= My Shocking Story =

Television Documentary Series

My Shocking Story is a documentary television series originally broadcast in 2008 on Discovery Channel UK. It was broadcast by The Learning Channel in the United States, Discovery Channel Australia and Seven Network in Australia and Discovery Channel Italy in Italy.
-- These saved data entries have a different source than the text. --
-- ==== Sys2Proof/Machine/Regs.lean ====
section
/-! DEFINITION. The register tables of spec/: every register's offset within its unit (`UNIT_NAME`), every named field
of it (`UNIT_NAME.FIELD`, the spec's own notation), the write masks that the access codes of R7 give it, and the
registers whose reset value is not zero. A register or a field that the tables do not name reads as zero (R10). -/

namespace Sys2Proof.Machine

/-- A field of a register: its register's offset in the unit, its top bit and its bottom bit. -/
structure Fld where
  off : Nat
  hi : Nat
  lo : Nat
  deriving DecidableEq, Repr

/-- What a write may change of a register (R7): the RW bits, the W1C bits, the W1S bits and the RWL bits. -/
structure RegRow where
  off : Nat
  rw : Word
  w1c : Word
  w1s : Word
  rwl : Word
  deriving DecidableEq, Repr


/-! ### SYS -/
abbrev SYS_ID : Nat := 0x0
abbrev SYS_ID.PART : Fld := ⟨0x0, 31, 16⟩
abbrev SYS_ID.STEP : Fld := ⟨0x0, 7, 0⟩
abbrev SYS_CTL : Nat := 0x4
abbrev SYS_CTL.LOCK : Fld := ⟨0x4, 31, 31⟩
abbrev SYS_RST_CAUSE : Nat := 0x8
abbrev SYS_RST_CAUSE.NODUMP : Fld := ⟨0x8, 9, 9⟩
abbrev SYS_RST_CAUSE.DUMPED : Fld := ⟨0x8, 8, 8⟩
abbrev SYS_RST_CAUSE.FATAL : Fld := ⟨0x8, 7, 7⟩
abbrev SYS_RST_CAUSE.JTAG : Fld := ⟨0x8, 6, 6⟩
abbrev SYS_RST_CAUSE.SOFT : Fld := ⟨0x8, 5, 5⟩
abbrev SYS_RST_CAUSE.WDOG : Fld := ⟨0x8, 4, 4⟩
abbrev SYS_RST_CAUSE.PIN : Fld := ⟨0x8, 3, 3⟩
abbrev SYS_RST_CAUSE.POSTDUMP : Fld := ⟨0x8, 2, 2⟩
abbrev SYS_RST_CAUSE.POR : Fld := ⟨0x8, 0, 0⟩
abbrev SYS_RST_CTL : Nat := 0xc
abbrev SYS_RST_CTL.DEV : Fld := ⟨0xc, 31, 31⟩
abbrev SYS_RST_CTL.FATAL_RST : Fld := ⟨0xc, 1, 1⟩
abbrev SYS_UNIT_RST : Nat := 0x10
abbrev SYS_UNIT_RST.CLP : Fld := ⟨0x10, 8, 8⟩
abbrev SYS_UNIT_RST.TDL : Fld := ⟨0x10, 7, 7⟩
abbrev SYS_UNIT_RST.PCT : Fld := ⟨0x10, 6, 6⟩
abbrev SYS_UNIT_RST.SCU : Fld := ⟨0x10, 5, 5⟩
abbrev SYS_UNIT_RST.SCE : Fld := ⟨0x10, 4, 4⟩
abbrev SYS_UNIT_RST.MC : Fld := ⟨0x10, 3, 0⟩
abbrev SYS_STRAP : Nat := 0x14
abbrev SYS_STRAP.TEST : Fld := ⟨0x14, 3, 3⟩
abbrev SYS_STRAP.XTAL_BYP : Fld := ⟨0x14, 2, 2⟩
abbrev SYS_STRAP.RCVRY_N : Fld := ⟨0x14, 1, 1⟩
abbrev SYS_STRAP.PCIE_MODE : Fld := ⟨0x14, 0, 0⟩
abbrev SYS_BOOT_STAT : Nat := 0x18
abbrev SYS_BOOT_STAT.STAGE : Fld := ⟨0x18, 31, 24⟩
abbrev SYS_BOOT_STAT.RCV : Fld := ⟨0x18, 23, 23⟩
abbrev SYS_BOOT_STAT.SLOT : Fld := ⟨0x18, 22, 21⟩
abbrev SYS_BOOT_STAT.OPTCOPY : Fld := ⟨0x18, 20, 20⟩
abbrev SYS_BOOT_STAT.BOOTMS : Fld := ⟨0x18, 15, 0⟩
abbrev SYS_OPT_STAT : Nat := 0x1c
abbrev SYS_OPT_STAT.VALID_A : Fld := ⟨0x1c, 31, 31⟩
abbrev SYS_OPT_STAT.VALID_B : Fld := ⟨0x1c, 30, 30⟩
abbrev SYS_OPT_STAT.SEL : Fld := ⟨0x1c, 29, 29⟩
abbrev SYS_OPT_STAT.IDXA : Fld := ⟨0x1c, 23, 16⟩
abbrev SYS_OPT_STAT.IDXB : Fld := ⟨0x1c, 15, 8⟩
abbrev SYS_BIST_RUN : Nat := 0x20
abbrev SYS_BIST_RUN.ITEMS : Fld := ⟨0x20, 16, 0⟩
abbrev SYS_BIST_FAIL : Nat := 0x24
abbrev SYS_BIST_FAIL.ITEMS : Fld := ⟨0x24, 16, 0⟩
abbrev SYS_WDOG_CTL : Nat := 0x28
abbrev SYS_WDOG_CTL.EN : Fld := ⟨0x28, 31, 31⟩
abbrev SYS_WDOG_CTL.TMO : Fld := ⟨0x28, 15, 0⟩
abbrev SYS_WDOG_KICK : Nat := 0x2c
abbrev SYS_WDOG_KICK.KEY : Fld := ⟨0x2c, 15, 0⟩
abbrev SYS_WDOG_STAT : Nat := 0x30
abbrev SYS_WDOG_STAT.EXPIRIES : Fld := ⟨0x30, 31, 16⟩
abbrev SYS_WDOG_STAT.REMAIN : Fld := ⟨0x30, 15, 0⟩
abbrev SYS_PWRCYC : Nat := 0x34
abbrev SYS_PWRCYC.COUNT : Fld := ⟨0x34, 31, 0⟩
abbrev SYS_OPTIME : Nat := 0x38
abbrev SYS_OPTIME.HOURS : Fld := ⟨0x38, 31, 0⟩
abbrev SYS_OPTIME.SEC : Fld := ⟨0x38, 11, 0⟩
abbrev SYS_OPTSEC : Nat := 0x3c
abbrev SYS_OPTSEC.HOURS : Fld := ⟨0x3c, 31, 0⟩
abbrev SYS_OPTSEC.SEC : Fld := ⟨0x3c, 11, 0⟩
abbrev SYS_JTAG : Nat := 0x40
abbrev SYS_JTAG.OPEN : Fld := ⟨0x40, 31, 31⟩
abbrev SYS_CLR : Nat := 0x44
abbrev SYS_CLR.WDOG : Fld := ⟨0x44, 0, 0⟩
abbrev SYS_PACE_NOW : Nat := 0x800
abbrev SYS_PACE_NOW.TOKENS : Fld := ⟨0x800, 15, 0⟩
abbrev SYS_PACE_MIN : Nat := 0x804
abbrev SYS_PACE_MIN.MIN : Fld := ⟨0x804, 15, 0⟩
abbrev SYS_PACE_CTL : Nat := 0x808
abbrev SYS_PACE_CTL.EN : Fld := ⟨0x808, 31, 31⟩
abbrev SYS_PACE_CTL.ALARM : Fld := ⟨0x808, 15, 0⟩
abbrev SYS_PACE_STAT : Nat := 0x80c
abbrev SYS_PACE_STAT.ALARM : Fld := ⟨0x80c, 0, 0⟩
abbrev SYS_CBP_STAT : Nat := 0x810
abbrev SYS_CBP_STAT.T1S : Fld := ⟨0x810, 8, 8⟩
abbrev SYS_CBP_STAT.TDL : Fld := ⟨0x810, 7, 7⟩
abbrev SYS_CBP_STAT.PWM : Fld := ⟨0x810, 6, 6⟩
abbrev SYS_CBP_STAT.MTI3 : Fld := ⟨0x810, 5, 5⟩
abbrev SYS_CBP_STAT.MTI2 : Fld := ⟨0x810, 4, 4⟩
abbrev SYS_CBP_STAT.MTI1 : Fld := ⟨0x810, 3, 3⟩
abbrev SYS_CBP_STAT.MTI0 : Fld := ⟨0x810, 2, 2⟩
abbrev SYS_CBP_STAT.DDR : Fld := ⟨0x810, 1, 1⟩
abbrev SYS_CBP_STAT.PCIE : Fld := ⟨0x810, 0, 0⟩
abbrev SYS_FAB_DECERR : Nat := 0x814
abbrev SYS_FAB_DECERR.COUNT : Fld := ⟨0x814, 15, 0⟩
abbrev SYS_FAB_DECADDR : Nat := 0x818
abbrev SYS_FAB_DECADDR.ADDR : Fld := ⟨0x818, 31, 0⟩
abbrev SYS_ARB_SLOW : Nat := 0x81c
abbrev SYS_ARB_SLOW.COUNT : Fld := ⟨0x81c, 15, 0⟩
abbrev SYS_FAB_CLR : Nat := 0x820
abbrev SYS_FAB_CLR.ARB : Fld := ⟨0x820, 2, 2⟩
abbrev SYS_FAB_CLR.DEC : Fld := ⟨0x820, 1, 1⟩
abbrev SYS_FAB_CLR.PACEMIN : Fld := ⟨0x820, 0, 0⟩

/-! ### HQE -/
abbrev HQE_CTL : Nat := 0x0
abbrev HQE_CTL.LOCK : Fld := ⟨0x0, 31, 31⟩
abbrev HQE_CTL.RSQ_EN : Fld := ⟨0x0, 1, 1⟩
abbrev HQE_CTL.EN : Fld := ⟨0x0, 0, 0⟩
abbrev HQE_PORT : Nat := 0x4
abbrev HQE_PORT.MODE : Fld := ⟨0x4, 31, 31⟩
abbrev HQE_PORT.P1_WIDTH : Fld := ⟨0x4, 15, 12⟩
abbrev HQE_PORT.P1_SPEED : Fld := ⟨0x4, 11, 8⟩
abbrev HQE_PORT.P0_WIDTH : Fld := ⟨0x4, 7, 4⟩
abbrev HQE_PORT.P0_SPEED : Fld := ⟨0x4, 3, 0⟩
abbrev HQE_QCTX_BASE : Nat := 0x8
abbrev HQE_QCTX_BASE.PAGE : Fld := ⟨0x8, 31, 0⟩
abbrev HQE_SLOTS : Nat := 0xc
abbrev HQE_SLOTS.ADMIN : Fld := ⟨0xc, 26, 16⟩
abbrev HQE_SLOTS.IO : Fld := ⟨0xc, 15, 0⟩
abbrev HQE_WAIT : Nat := 0x10
abbrev HQE_WAIT.MAP : Fld := ⟨0x10, 31, 16⟩
abbrev HQE_WAIT.ADMIT : Fld := ⟨0x10, 15, 0⟩
abbrev HQE_FN_IDX : Nat := 0x14
abbrev HQE_FN_IDX.FN : Fld := ⟨0x14, 7, 0⟩
abbrev HQE_FN_CAP : Nat := 0x18
abbrev HQE_FN_CAP.CAP : Fld := ⟨0x18, 15, 0⟩
abbrev HQE_FN_STAT : Nat := 0x1c
abbrev HQE_FN_STAT.SLOTS : Fld := ⟨0x1c, 31, 16⟩
abbrev HQE_FN_STAT.QUEUES : Fld := ⟨0x1c, 10, 0⟩
abbrev HQE_ABORTF : Nat := 0x20
abbrev HQE_ABORTF.USED : Fld := ⟨0x20, 11, 0⟩
abbrev HQE_UNLOCK : Nat := 0x24
abbrev HQE_UNLOCK.ACTIVE : Fld := ⟨0x24, 31, 31⟩
abbrev HQE_UNLOCK.REMAIN : Fld := ⟨0x24, 30, 14⟩
abbrev HQE_UNLOCK.FN : Fld := ⟨0x24, 9, 2⟩
abbrev HQE_UNLOCK.SCOPE : Fld := ⟨0x24, 1, 0⟩
abbrev HQE_CTXC : Nat := 0x28
abbrev HQE_CTXC.COUNT : Fld := ⟨0x28, 31, 0⟩
abbrev HQE_MALF : Nat := 0x2c
abbrev HQE_MALF.COUNT : Fld := ⟨0x2c, 31, 0⟩
abbrev HQE_DBERR : Nat := 0x30
abbrev HQE_DBERR.COUNT : Fld := ⟨0x30, 31, 0⟩
abbrev HQE_LATE : Nat := 0x34
abbrev HQE_LATE.COUNT : Fld := ⟨0x34, 31, 0⟩
abbrev HQE_CLR : Nat := 0x38
abbrev HQE_CLR.CNT : Fld := ⟨0x38, 0, 0⟩

/-! ### PLE -/
abbrev PLE_CTL : Nat := 0x0
abbrev PLE_CTL.LOCK : Fld := ⟨0x0, 31, 31⟩
abbrev PLE_CTL.SCH_EN : Fld := ⟨0x0, 1, 1⟩
abbrev PLE_CTL.EN : Fld := ⟨0x0, 0, 0⟩
abbrev PLE_STAT : Nat := 0x4
abbrev PLE_STAT.MAPST : Fld := ⟨0x4, 31, 30⟩
abbrev PLE_STAT.SNAP : Fld := ⟨0x4, 29, 29⟩
abbrev PLE_STAT.DEGR : Fld := ⟨0x4, 27, 24⟩
abbrev PLE_MAP_BASE : Nat := 0x8
abbrev PLE_MAP_BASE.PAGE : Fld := ⟨0x8, 31, 0⟩
abbrev PLE_MAP_SIZE : Nat := 0xc
abbrev PLE_MAP_SIZE.RECS : Fld := ⟨0xc, 31, 0⟩
abbrev PLE_MAP_USED : Nat := 0x10
abbrev PLE_MAP_USED.RECS : Fld := ⟨0x10, 31, 0⟩
abbrev PLE_MAP_THR : Nat := 0x14
abbrev PLE_MAP_THR.WARN : Fld := ⟨0x14, 23, 16⟩
abbrev PLE_MAP_THR.HIGH : Fld := ⟨0x14, 15, 8⟩
abbrev PLE_MAP_THR.FULL : Fld := ⟨0x14, 7, 0⟩
abbrev PLE_TIER : Nat := 0x18
abbrev PLE_TIER.HOT_LAST : Fld := ⟨0x18, 12, 8⟩
abbrev PLE_TIER.COLD_FIRST : Fld := ⟨0x18, 4, 0⟩
abbrev PLE_SCH_IDX : Nat := 0x1c
abbrev PLE_SCH_IDX.MC : Fld := ⟨0x1c, 1, 0⟩
abbrev PLE_SCH_WGT : Nat := 0x20
abbrev PLE_SCH_WGT.HOLDBG : Fld := ⟨0x20, 31, 31⟩
abbrev PLE_SCH_WGT.WE : Fld := ⟨0x20, 23, 16⟩
abbrev PLE_SCH_WGT.PVIB : Fld := ⟨0x20, 15, 0⟩
abbrev PLE_SCH_AGE : Nat := 0x24
abbrev PLE_SCH_AGE.STARVE : Fld := ⟨0x24, 31, 16⟩
abbrev PLE_SCH_AGE.URGAGE : Fld := ⟨0x24, 15, 0⟩
abbrev PLE_SCH_BG : Nat := 0x28
abbrev PLE_SCH_BG.BGSTARVE : Fld := ⟨0x28, 31, 16⟩
abbrev PLE_SCH_BG.BGN : Fld := ⟨0x28, 15, 8⟩
abbrev PLE_SCH_BG.BGMAX : Fld := ⟨0x28, 7, 0⟩
abbrev PLE_SCH_STAT : Nat := 0x2c
abbrev PLE_SCH_STAT.READY : Fld := ⟨0x2c, 28, 16⟩
abbrev PLE_SCH_STAT.DUE : Fld := ⟨0x2c, 12, 0⟩
abbrev PLE_SCH_MAXW : Nat := 0x30
abbrev PLE_SCH_MAXW.COUNT : Fld := ⟨0x30, 31, 0⟩
abbrev PLE_SCH_DUEPK : Nat := 0x34
abbrev PLE_SCH_DUEPK.COUNT : Fld := ⟨0x34, 31, 0⟩
abbrev PLE_SCH_CLAIM : Nat := 0x38
abbrev PLE_SCH_CLAIM.COUNT : Fld := ⟨0x38, 31, 0⟩
abbrev PLE_VIB_CTL : Nat := 0x3c
abbrev PLE_VIB_CTL.EN : Fld := ⟨0x3c, 31, 31⟩
abbrev PLE_VIB_CTL.LSMAX : Fld := ⟨0x3c, 9, 8⟩
abbrev PLE_VIB_CTL.LFRAC : Fld := ⟨0x3c, 7, 0⟩
abbrev PLE_VIB_WIN : Nat := 0x40
abbrev PLE_VIB_WIN.PERIOD : Fld := ⟨0x40, 31, 20⟩
abbrev PLE_VIB_WIN.PHASE : Fld := ⟨0x40, 19, 8⟩
abbrev PLE_VIB_WIN.LEN : Fld := ⟨0x40, 7, 0⟩
abbrev PLE_ECHO_LIVE : Nat := 0x44
abbrev PLE_ECHO_LIVE.COUNT : Fld := ⟨0x44, 31, 0⟩
abbrev PLE_CLR : Nat := 0x48
abbrev PLE_CLR.CLAIM : Fld := ⟨0x48, 2, 2⟩
abbrev PLE_CLR.DUE : Fld := ⟨0x48, 1, 1⟩
abbrev PLE_CLR.MAXW : Fld := ⟨0x48, 0, 0⟩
The series documents unusual or shocking medical ailments and conditions.

==Episodes==

===Series One===
- "Half-Man Half-tree
- "World's Fattest Kids"
- "My Big Foot"
- "The Man With No Face"
- "World's Smallest Mom"
- "World's Smallest Kids"

===Series Two===
- "Octoboy"
- "Human Spider Sisters", about the Spider Girls, conjoined twins from India
- "Treeman Meets Treeman"
- "World's Tallest Giants"
- "Albino Crisis"
- "Giant Head"
- "Treeman: Search for The Cure"
- "Human Face Transplant"
- "Real Wolf Kids"
- "Octopus Man"
- "Electric Human"
- "Freak Show Family"
- "Coma Miracle"
- "Burnt And Survived"
- "Which Sex Am I?"
- "World's Heaviest Man"
- "Reconstruct My Face"
- "Can't Stop Growing"
- "Rewire My Brain"
- "Save Me Before I'm Born"
- "Sleep Sex"

==Reception==
Laura Brown of the Sunday Times called the series "spectacular as it chronicles the lives of patients with unusual medical conditions". The Age television critic Brad Newsome praised as "wonderful" the moments during which Dede and Zainal, two people afflicted with warts, meet. Kerrie Murphy of The Australian said the show "handl[es] the topics with the sort of sensitivity unexpected from a show with that title" and called it an "affecting documentary".